The TSSG recently demonstrated at eWeek 2004 in Dublin. This demonstration was based on the concept of a Home of the Future. The idea was to build a demonstration from off-the-shelf components available today on the marketplace, and sow how the use of software protocols and middleware can integrate these into a seemless whole. Thus the whole house that was built (made up a kitchen, sitting room, and a dining room and networked devoces in these areas: X10 for lights, and so on coupled with some Inetrnet enabled devices) could be controlled either from local devices (using WiFi) or via mobile phones (potentially anywhere in the world using GPRS). Full details of this demonstration are available at the TSSG O2 Home of the Future website.
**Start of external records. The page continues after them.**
-- ==== Sys2Proof/Machine/Float.lean ====
section
/-! DEFINITION. Number formats and their rounding: decoding and encoding of R44, the IEEE operations of R53 to R55, the conversions of R56. A value is exact: a sign, a natural significand and a power of two. -/

namespace Sys2Proof.Machine

/-- A binary format: significand bits with the hidden one, exponent bits, bias. -/
structure Fmt where
  p : Nat
  ew : Nat
  bias : Nat
deriving DecidableEq, Repr

def f32 : Fmt := { p := 24, ew := 8, bias := 127 }
def bf16 : Fmt := { p := 8, ew := 8, bias := 127 }
def f16 : Fmt := { p := 11, ew := 5, bias := 15 }
def e4m3 : Fmt := { p := 4, ew := 4, bias := 7 }
def e5m2 : Fmt := { p := 3, ew := 5, bias := 15 }
def e3m2 : Fmt := { p := 3, ew := 3, bias := 3 }
def e2m1 : Fmt := { p := 2, ew := 2, bias := 1 }

/-- A decoded value: (-1)^neg · m · 2^e where finite. -/
inductive FV where
  | nan (signalling : Bool)
  | inf (neg : Bool)
  | fin (neg : Bool) (m : Nat) (e : Int)
deriving DecidableEq, Repr

/-- VFLAGS bits (R29). -/
def flNV : Nat := 1
def flDZ : Nat := 2
def flOF : Nat := 4
def flUF : Nat := 8
def flNX : Nat := 16
def flSAT : Nat := 32
/-- Union of two sets of flags. -/
def orF (a b : Nat) : Nat := a ||| b

/-- Decode a pattern of a format whose all-ones exponent holds infinities and NaNs (R44). -/
def unpack (f : Fmt) (x : Nat) : FV :=
  let fr := x % 2 ^ (f.p - 1)
  let be := x / 2 ^ (f.p - 1) % 2 ^ f.ew
  let neg := x.testBit (f.p - 1 + f.ew)
  if be = 2 ^ f.ew - 1 then
    if fr = 0 then .inf neg else .nan (!fr.testBit (f.p - 2))
  else if be = 0 then .fin neg fr (1 - f.bias - (f.p - 1))
  else .fin neg (2 ^ (f.p - 1) + fr) ((be : Int) - f.bias - (f.p - 1))
/-- Decode a pattern of a format without infinities: E2M1, E3M2, and E4M3 but for its NaN (R44). -/
def unpackSmall (f : Fmt) (x : Nat) : FV :=
  let fr := x % 2 ^ (f.p - 1)
  let be := x / 2 ^ (f.p - 1) % 2 ^ f.ew
  let neg := x.testBit (f.p - 1 + f.ew)
  if be = 0 then .fin neg fr (1 - f.bias - (f.p - 1)) else .fin neg (2 ^ (f.p - 1) + fr) ((be : Int) - f.bias - (f.p - 1))
/-- E4M3: S.1111.111 is the one NaN, and it is quiet (R44). -/
def unpackE4M3 (x : Nat) : FV := if x % 128 = 127 then .nan false else unpackSmall e4m3 x

/-- Number of bits of m. -/
def nbitsOf (m : Nat) : Nat := if m = 0 then 0 else Nat.log2 m + 1

/-- m / 2^sh to an integer in a rounding mode (R54): 0 nearest even, 1 toward zero, 2 toward +∞, 3 toward −∞. The Bool says inexact. -/
def roundShift (mode : Nat) (neg : Bool) (m sh : Nat) : Nat × Bool :=
  let q := m / 2 ^ sh
  let r := m % 2 ^ sh
  if r = 0 then (q, false)
  else
    let up := match mode with
      | 0 => decide (2 * r > 2 ^ sh) || (decide (2 * r = 2 ^ sh) && decide (q % 2 = 1))
      | 2 => !neg
      | 3 => neg
      | _ => false
    (if up then q + 1 else q, true)
/-- m · 2^e at the quantum 2^q. -/
def atQuantum (mode : Nat) (neg : Bool) (m : Nat) (e q : Int) : Nat × Bool :=
  if q ≤ e then (m * 2 ^ (e - q).toNat, false) else roundShift mode neg m (q - e).toNat

/-- Outcome of rounding: a significand at a quantum, whether inexact, tiny after rounding, beyond the largest finite value. -/
structure Rounded where
  m : Nat
  q : Int
  inexact : Bool
  tiny : Bool
  ovf : Bool

/-- Round m · 2^e to precision p with least exponent emin, judging overflow against the largest finite value maxM · 2^maxQ. -/
def roundTo (mode : Nat) (p : Nat) (emin : Int) (maxM : Nat) (maxQ : Int) (neg : Bool) (m : Nat) (e : Int) : Rounded :=
  let top : Int := e + nbitsOf m - 1
  let q : Int := max top emin - (p - 1 : Nat)
  let (r, ix) := atQuantum mode neg m e q
  let (r2, q2) := if r = 2 ^ p then (2 ^ (p - 1), q + 1) else (r, q)
  let uq : Int := top - (p - 1 : Nat)
  let (u, _) := atQuantum mode neg m e uq
  let utop : Int := if u = 2 ^ p then top + 1 else top
  let ovf := decide (r2 ≠ 0) && (decide (q2 > maxQ) || (decide (q2 = maxQ) && decide (r2 > maxM)))
  { m := r2, q := q2, inexact := ix, tiny := decide (m ≠ 0) && decide (utop < emin), ovf := ovf }

/-- Pattern of a rounded significand. -/
def packFin (f : Fmt) (neg : Bool) (m : Nat) (q : Int) : Nat :=
  let s := b2n neg * 2 ^ (f.p - 1 + f.ew)
  if m < 2 ^ (f.p - 1) then s + m else s + (q + (f.p - 1 : Nat) + f.bias).toNat * 2 ^ (f.p - 1) + (m - 2 ^ (f.p - 1))
def emin (f : Fmt) : Int := 1 - (f.bias : Int)
/-- Largest finite significand and quantum of an IEEE format. -/
def maxM (f : Fmt) : Nat := 2 ^ f.p - 1
def maxQ (f : Fmt) : Int := (2 ^ f.ew - 2 : Nat) - (f.bias : Int) - (f.p - 1 : Nat)
def infOf (f : Fmt) (neg : Bool) : Nat := b2n neg * 2 ^ (f.p - 1 + f.ew) + (2 ^ f.ew - 1) * 2 ^ (f.p - 1)
/-- The canonical NaN of a type (R53). -/
def nanOf (f : Fmt) : Nat := (2 ^ f.ew - 1) * 2 ^ (f.p - 1) + 2 ^ (f.p - 2)
def zeroOf (f : Fmt) (neg : Bool) : Nat := b2n neg * 2 ^ (f.p - 1 + f.ew)
def maxFin (f : Fmt) (neg : Bool) : Nat := infOf f neg - 1

/-- Round an exact value to an IEEE format: pattern and flags (R54, R55). -/
def roundF (f : Fmt) (mode : Nat) (neg : Bool) (m : Nat) (e : Int) : Nat × Nat :=
  if m = 0 then (zeroOf f neg, 0)
  else
    let r := roundTo mode f.p (emin f) (maxM f) (maxQ f) neg m e
    if r.ovf then
      let toInf := match mode with
        | 0 => true
        | 2 => !neg
        | 3 => neg
        | _ => false
      (if toInf then infOf f neg else maxFin f neg, flOF + flNX)
    else (packFin f neg r.m r.q, (if r.inexact then flNX else 0) + (if r.tiny && r.inexact then flUF else 0))

/-- A quiet NaN result, with NV when an input signals (R53). -/
def nanRes (f : Fmt) (invalid : Bool) : Nat × Nat := (nanOf f, if invalid then flNV else 0)
def FV.isNan : FV → Bool
  | .nan _ => true
  | _ => false
def FV.isSig : FV → Bool
  | .nan s => s
  | _ => false
/-- The value is a number, not an infinity. -/
def FV.isFin : FV → Bool
  | .fin _ _ _ => true
  | _ => false
/-- The sign of a value, of a zero too. -/
def FV.sign : FV → Bool
  | .nan _ => false
  | .inf n => n
  | .fin n _ _ => n
/-- Significand and exponent of a number. -/
def FV.signif : FV → Nat
  | .fin _ m _ => m
  | _ => 0
def FV.expo : FV → Int
  | .fin _ _ e => e
  | _ => 0
def FV.neg : FV → FV
  | .nan s => .nan s
  | .inf n => .inf (!n)
  | .fin n m e => .fin (!n) m e
/-- Sign of an exact sum that is zero (IEEE 754): of both addends where they agree, else + but − toward −∞. -/
def zeroSign (mode : Nat) (a b : Bool) : Bool := if a = b then a else decide (mode = 3)
/-- Exact sum of two finite values, on a common quantum. -/
def addExact (an : Bool) (am : Nat) (ae : Int) (bn : Bool) (bm : Nat) (be : Int) : Int × Int :=
  let q := min ae be
  let x : Int := am * 2 ^ (ae - q).toNat
  let y : Int := bm * 2 ^ (be - q).toNat
  ((if an then -x else x) + (if bn then -y else y), q)
/-- Round a signed exact integer at a quantum; a zero takes the sign given. -/
def roundInt (f : Fmt) (mode : Nat) (v q : Int) (zs : Bool) : Nat × Nat :=
  if v = 0 then (zeroOf f zs, 0) else roundF f mode (decide (v < 0)) v.natAbs q

/-- a + b of decoded values. -/
def addV (f : Fmt) (mode : Nat) (a b : FV) : Nat × Nat :=
  match a, b with
  | .nan s, y => nanRes f (s || y.isSig)
  | x, .nan s => nanRes f (s || x.isSig)
  | .inf n, .inf m => if n = m then (infOf f n, 0) else nanRes f true
  | .inf n, _ => (infOf f n, 0)
  | _, .inf n => (infOf f n, 0)
  | .fin an am ae, .fin bn bm be =>
    let (v, q) := addExact an am ae bn bm be
    roundInt f mode v q (zeroSign mode an bn)
/-- a · b of decoded values. -/
def mulV (f : Fmt) (mode : Nat) (a b : FV) : Nat × Nat :=
  match a, b with
  | .nan s, y => nanRes f (s || y.isSig)
  | x, .nan s => nanRes f (s || x.isSig)
  | .inf n, .inf m => (infOf f (n != m), 0)
  | .inf n, .fin bn m _ => if m = 0 then nanRes f true else (infOf f (n != bn), 0)
  | .fin an m _, .inf n => if m = 0 then nanRes f true else (infOf f (an != n), 0)
  | .fin an am ae, .fin bn bm be => roundF f mode (an != bn) (am * bm) (ae + be)
/-- a · b + c with one rounding. IEEE 754 leaves open whether ∞ · 0 with a quiet NaN addend is invalid: Config's free value says. -/
def fmaV (f : Fmt) (mode : Nat) (a b c : FV) : Nat × Nat :=
  let invalidProd := match a, b with
    | .inf _, .fin _ m _ => decide (m = 0)
    | .fin _ m _, .inf _ => decide (m = 0)
    | _, _ => false
  if a.isNan || b.isNan || c.isNan then
    if a.isSig || b.isSig || c.isSig then nanRes f true
    else if invalidProd then nanRes f Config.fmaInvalidQuietNan else nanRes f false
  else if invalidProd then nanRes f true
  else
    match a, b, c with
    | .fin an am ae, .fin bn bm be, .fin cn cm ce =>
      let (v, q) := addExact (an != bn) (am * bm) (ae + be) cn cm ce
      roundInt f mode v q (zeroSign mode (an != bn) cn)
    | .fin _ _ _, .fin _ _ _, .inf n => (infOf f n, 0)
    | x, y, z =>
      let sg : FV → Bool := fun v => match v with
        | .inf n => n
        | .fin n _ _ => n
        | .nan _ => false
      let pn := sg x != sg y
      match z with
      | .inf n => if n = pn then (infOf f n, 0) else nanRes f true
      | _ => (infOf f pn, 0)
/-- Exact quotient with a sticky bit: enough bits for any format here. -/
def divBits (a b : Nat) (extra : Nat) : Nat × Int :=
  let n := a * 2 ^ extra
  (2 * (n / b) + (if n % b = 0 then 0 else 1), -(extra : Int) - 1)
/-- a / b of decoded values. -/
def divV (f : Fmt) (mode : Nat) (a b : FV) : Nat × Nat :=
  match a, b with
  | .nan s, y => nanRes f (s || y.isSig)
  | x, .nan s => nanRes f (s || x.isSig)
  | .inf _, .inf _ => nanRes f true
  | .inf n, .fin bn _ _ => (infOf f (n != bn), 0)
  | .fin an _ _, .inf n => (zeroOf f (an != n), 0)
  | .fin an am ae, .fin bn bm be =>
    if bm = 0 then (if am = 0 then nanRes f true else (infOf f (an != bn), flDZ))
    else if am = 0 then (zeroOf f (an != bn), 0)
    else
      let (m, e) := divBits am bm (nbitsOf bm + f.p + 3)
      roundF f mode (an != bn) m (ae - be + e)
/-- Integer square root by bits, from bit i down. -/
def isqrtFrom : Nat → Nat → Nat → Nat
  | 0, n, r => let c := r + 1; if c * c ≤ n then c else r
  | i + 1, n, r => let c := r + 2 ^ (i + 1); isqrtFrom i n (if c * c ≤ n then c else r)
def isqrt (n : Nat) : Nat := if n = 0 then 0 else isqrtFrom (nbitsOf n / 2 + 1) n 0
/-- Square root, nearest even. -/
def sqrtV (f : Fmt) (a : FV) : Nat × Nat :=
  match a with
  | .nan s => nanRes f s
  | .inf n => if n then nanRes f true else (infOf f false, 0)
  | .fin n m e =>
    if m = 0 then (zeroOf f n, 0)
    else if n then nanRes f true
    else
      let sh := 2 * f.p + 6 + (if (e - (2 * f.p + 6 : Nat)) % 2 = 0 then 0 else 1)
      let x := m * 2 ^ sh
      let r := isqrt x
      roundF f 0 false (2 * r + (if r * r = x then 0 else 1)) ((e - (sh : Int)) / 2 - 1)

/-! Operations on patterns. -/

def addF (f : Fmt) (mode a b : Nat) : Nat × Nat := addV f mode (unpack f a) (unpack f b)
def subF (f : Fmt) (mode a b : Nat) : Nat × Nat := addV f mode (unpack f a) (unpack f b).neg
def mulF (f : Fmt) (mode a b : Nat) : Nat × Nat := mulV f mode (unpack f a) (unpack f b)
def fmaF (f : Fmt) (mode a b c : Nat) : Nat × Nat := fmaV f mode (unpack f a) (unpack f b) (unpack f c)
/-- Invert the sign bit. -/
def negBits (f : Fmt) (a : Nat) : Nat := a ^^^ 2 ^ (f.p - 1 + f.ew)
def absBits (f : Fmt) (a : Nat) : Nat := a % 2 ^ (f.p - 1 + f.ew)

/-- Order of two decoded numbers; none with a NaN. -/
def cmpV (a b : FV) : Option Ordering :=
  match a, b with
  | .nan _, _ => none
  | _, .nan _ => none
  | .inf n, .inf m => some (if n = m then .eq else if n then .lt else .gt)
  | .inf n, _ => some (if n then .lt else .gt)
  | _, .inf n => some (if n then .gt else .lt)
  | .fin an am ae, .fin bn bm be =>
    let (v, _) := addExact an am ae (!bn) bm be
    some (if v = 0 then .eq else if v < 0 then .lt else .gt)
/-- MAX and MIN of R170: a NaN gives the canonical NaN, +0 is larger than −0. -/
def maxF (f : Fmt) (a b : Nat) : Nat × Nat :=
  let x := unpack f a
  let y := unpack f b
  match cmpV x y with
  | none => nanRes f (x.isSig || y.isSig)
  | some .lt => (b, 0)
  | some .gt => (a, 0)
  | some .eq => (if a.testBit (f.p - 1 + f.ew) then b else a, 0)
def minF (f : Fmt) (a b : Nat) : Nat × Nat :=
  let x := unpack f a
  let y := unpack f b
  match cmpV x y with
  | none => nanRes f (x.isSig || y.isSig)
  | some .lt => (a, 0)
  | some .gt => (b, 0)
  | some .eq => (if a.testBit (f.p - 1 + f.ew) then a else b, 0)

/-! Conversions (R56). -/

/-- Exact widening or rounding of a decoded value into an IEEE format. -/
def cvtV (f : Fmt) (mode : Nat) (a : FV) : Nat × Nat :=
  match a with
  | .nan s => nanRes f s
  | .inf n => (infOf f n, 0)
  | .fin n m e => roundF f mode n m e
/-- To E4M3: overflow and infinity saturate at 448, with OF and NX. -/
def toE4M3 (mode : Nat) (a : FV) : Nat × Nat :=
  match a with
  | .nan s => (0x7F, if s then flNV else 0)
  | .inf n => (b2n n * 128 + 0x7E, flOF + flNX)
  | .fin n m e =>
    if m = 0 then (b2n n * 128, 0)
    else
      let r := roundTo mode 4 (-6) 14 5 n m e
      if r.ovf then (b2n n * 128 + 0x7E, flOF + flNX)
      else (packFin e4m3 n r.m r.q, (if r.inexact then flNX else 0) + (if r.tiny && r.inexact then flUF else 0))
/-- To E5M2: as an IEEE format; a NaN gives 0x7E. -/
def toE5M2 (mode : Nat) (a : FV) : Nat × Nat :=
  match a with
  | .nan s => (0x7E, if s then flNV else 0)
  | .inf n => (infOf e5m2 n, 0)
  | .fin n m e => roundF e5m2 mode n m e
/-- A finite value rounded to an integer in a mode, and whether inexact. -/
def toInt (mode : Nat) (neg : Bool) (m : Nat) (e : Int) : Int × Bool :=
  let (r, ix) := if 0 ≤ e then (m * 2 ^ e.toNat, false) else roundShift mode neg m (-e).toNat
  (if neg then -(r : Int) else r, ix)
/-- Floating to an integer range [lo, hi]: NaN gives 0 with NV, out of range saturates with NV. -/
def toIntSat (mode : Nat) (lo hi : Int) (a : FV) : Int × Nat :=
  match a with
  | .nan _ => (0, flNV)
  | .inf n => (if n then lo else hi, flNV)
  | .fin n m e =>
    let (v, ix) := toInt mode n m e
    if v < lo then (lo, flNV) else if hi < v then (hi, flNV) else (v, if ix then flNX else 0)
/-- Integer to floating. -/
def ofInt (f : Fmt) (mode : Nat) (v : Int) : Nat × Nat := roundInt f mode v 0 false
/-- RNEINT: the integer nearest to m · 2^e, ties to even. -/
def rneInt (neg : Bool) (m : Nat) (e : Int) : Int := (toInt 0 neg m e).1
/-- Floor of log2 of m · 2^e, m not zero. -/
def flog2 (m : Nat) (e : Int) : Int := e + nbitsOf m - 1
/-- Round an FP value to an integral value of its type (R170): no NX, sign of zero kept. -/
def rndF (f : Fmt) (mode a : Nat) : Nat × Nat :=
  match unpack f a with
  | .nan s => nanRes f s
  | .inf n => (infOf f n, 0)
  | .fin n m e =>
    let (v, _) := toInt mode n m e
    if v = 0 then (zeroOf f n, 0) else ((roundInt f 0 v 0 n).1, 0)

/-! FP32 shorthands, nearest even. -/

/-- RNE32 of an exact value. -/
def rne32 (neg : Bool) (m : Nat) (e : Int) : Nat := (roundF f32 0 neg m e).1
def add32 (a b : Nat) : Nat := (addF f32 0 a b).1
def sub32 (a b : Nat) : Nat := (subF f32 0 a b).1
def mul32 (a b : Nat) : Nat := (mulF f32 0 a b).1
def fma32 (a b c : Nat) : Nat := (fmaF f32 0 a b c).1
def div32 (a b : Nat) : Nat := (divV f32 0 (unpack f32 a) (unpack f32 b)).1
def sqrt32 (a : Nat) : Nat := (sqrtV f32 (unpack f32 a)).1
def neg32 (a : Nat) : Nat := negBits f32 a
def one32 : Nat := 0x3F800000
def nan32 : Nat := 0x7FC00000
/-- a < b, a ≤ b of FP32 patterns, false with a NaN. -/
def lt32 (a b : Nat) : Bool := cmpV (unpack f32 a) (unpack f32 b) == some .lt
def le32 (a b : Nat) : Bool := let c := cmpV (unpack f32 a) (unpack f32 b); c == some .lt || c == some .eq
def eq32 (a b : Nat) : Bool := cmpV (unpack f32 a) (unpack f32 b) == some .eq

end Sys2Proof.Machine
end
This whole concept is merely the front end of the focus of the TSSG research which is on the converged network software that enables these types of services and manages the network. Here a key theme is the development of models of the lower layers so that higher layer functionality can be independent of the actual physical network used to deliver the services, as far as possible. A key requirement is to enable self-managed self-configuring devices and networks, and the current buzz word for this is the "autonomic network".
Last Sunday 23rd May 2004 I went with Mick O'Meara and others to the Saltee Islands from Kilmore Quay in Co. Wexford. Mick has recently setup a local Sea Kayaking business in Co. Waterford: http://www.seapaddling.com/ offering trips and certification for groups of all abilities. His website is a good place for links to weather information as well as for booking trips with him. As we had not travelled as far out the Saltees (4 miles offshore) before, I was happy to go in a guided group with Mick; he is an excellent instructor and guide. The trip was great fun, the good weather helped. The abundance of wildlife, in particular nesting seabirds such as the Gannet colony of nesting birds, a joy to behold. I recommend this trip to anyone with basic Seakayak skills, but I'd warn people that the tides can be tricky around here, so be sure to consult with local experts or other resources ton plan the trip properly.
We landed for lunch on the Greater Saltee island which is owned by Michael the First (who as decarled the island as an independent territory). You can just make out a party of divers swimming in for their lunch break, as well as our Kayaks lined up on the small beach.
I do a lot of travel, and try and get good value using cheap European airlines.
Sometimes they offer cheap one-way fares to lesser used airports near major European cities. This is just a reminder to myself of the best options.
Two recent issues of The Linux Jornal (March, April 2004) had excellent articles by Mick Bauer on the BalaBit IT Zorp Firewall as an application proxy.
Al though the Leopard Project is primarily aimed at providing a baseline structure for the easy development of eGovernment open source projects, by combining in one integrated fashion, in a method that works with a variety of Linux distributions, all the components of a basic LAMP system (Linux, Apache/SSL, MySQL/PostgreSQL, Perl/Python/PHP) this project may simplify the basic setup of many types of system relying on this core architecture.
To go with my recent post on Perl testing, here's the BBC's Perl Programming Style Guide: Appendix A. Perl Coding Standards It is a lighweight guide (doesn't impose variable naming schemes and such like) but useful nevertheless. Interestingly doesn't mention taint checking for CGI code that I would have thought would be a must. Nevertheless a good starting point (and it is a draft version v0.14). Thanks to the Dublin Perl Mongers' list for alerting me to this one.
XML.com articles on News Standards: XML.com: News Standards: A Rising Tide of Commoditization [May. 05, 2004]
This is a useful article on implementing testing in Perl perl.com: Building Testing Libraries [May. 07, 2004]
This is an on-line example of how to do an ASP application using VBScript: ASP American Football Pool. I'm linking it here as a reminder as it is a simple easily understood example that would be good for teaching 2nd/3rd year degree students how to do sensible design for an ASP-based project.
Kendall Grant Clark has published an interesting series of articles on the O'Reilly XML portal around the issue of creating a personal electronic catalogue of your home library. He's nicknamed the project LCC@Home as LCC is the cataloguing system of the Library of Congress in the USA.
My first significant computer project as a child was to try and catalogue my books at home (on a Sinclair ZX81 and later a Sinclair Spectrum). The database (in-memory BASIC data structures) and sorting worked (bubble sort), but the limited memory made the system pretty useless (I hadn't heard of merge-sort and how to manage large off-line storage with small memory at the time).
It is interesting to see that we're eventually reaching the time when it is possible to use on-line directories of data (such as the Library of Congress and the various music and movie/film databases) to produce high quality catalogues of home material.
The monthly web server survey from Netcraft for May 2004 ahs found over 50 Million web sites Netcraft: May 2004 Web Server Survey Finds 50 Million Sites.
"The first Netcraft survey in August 1995 found 18,957 hosts. Previous milestones in the survey were reached in April 1997 (1 million sites), February 2000 (10 million), September 2000 (20 million) and July 2001 (30 million)."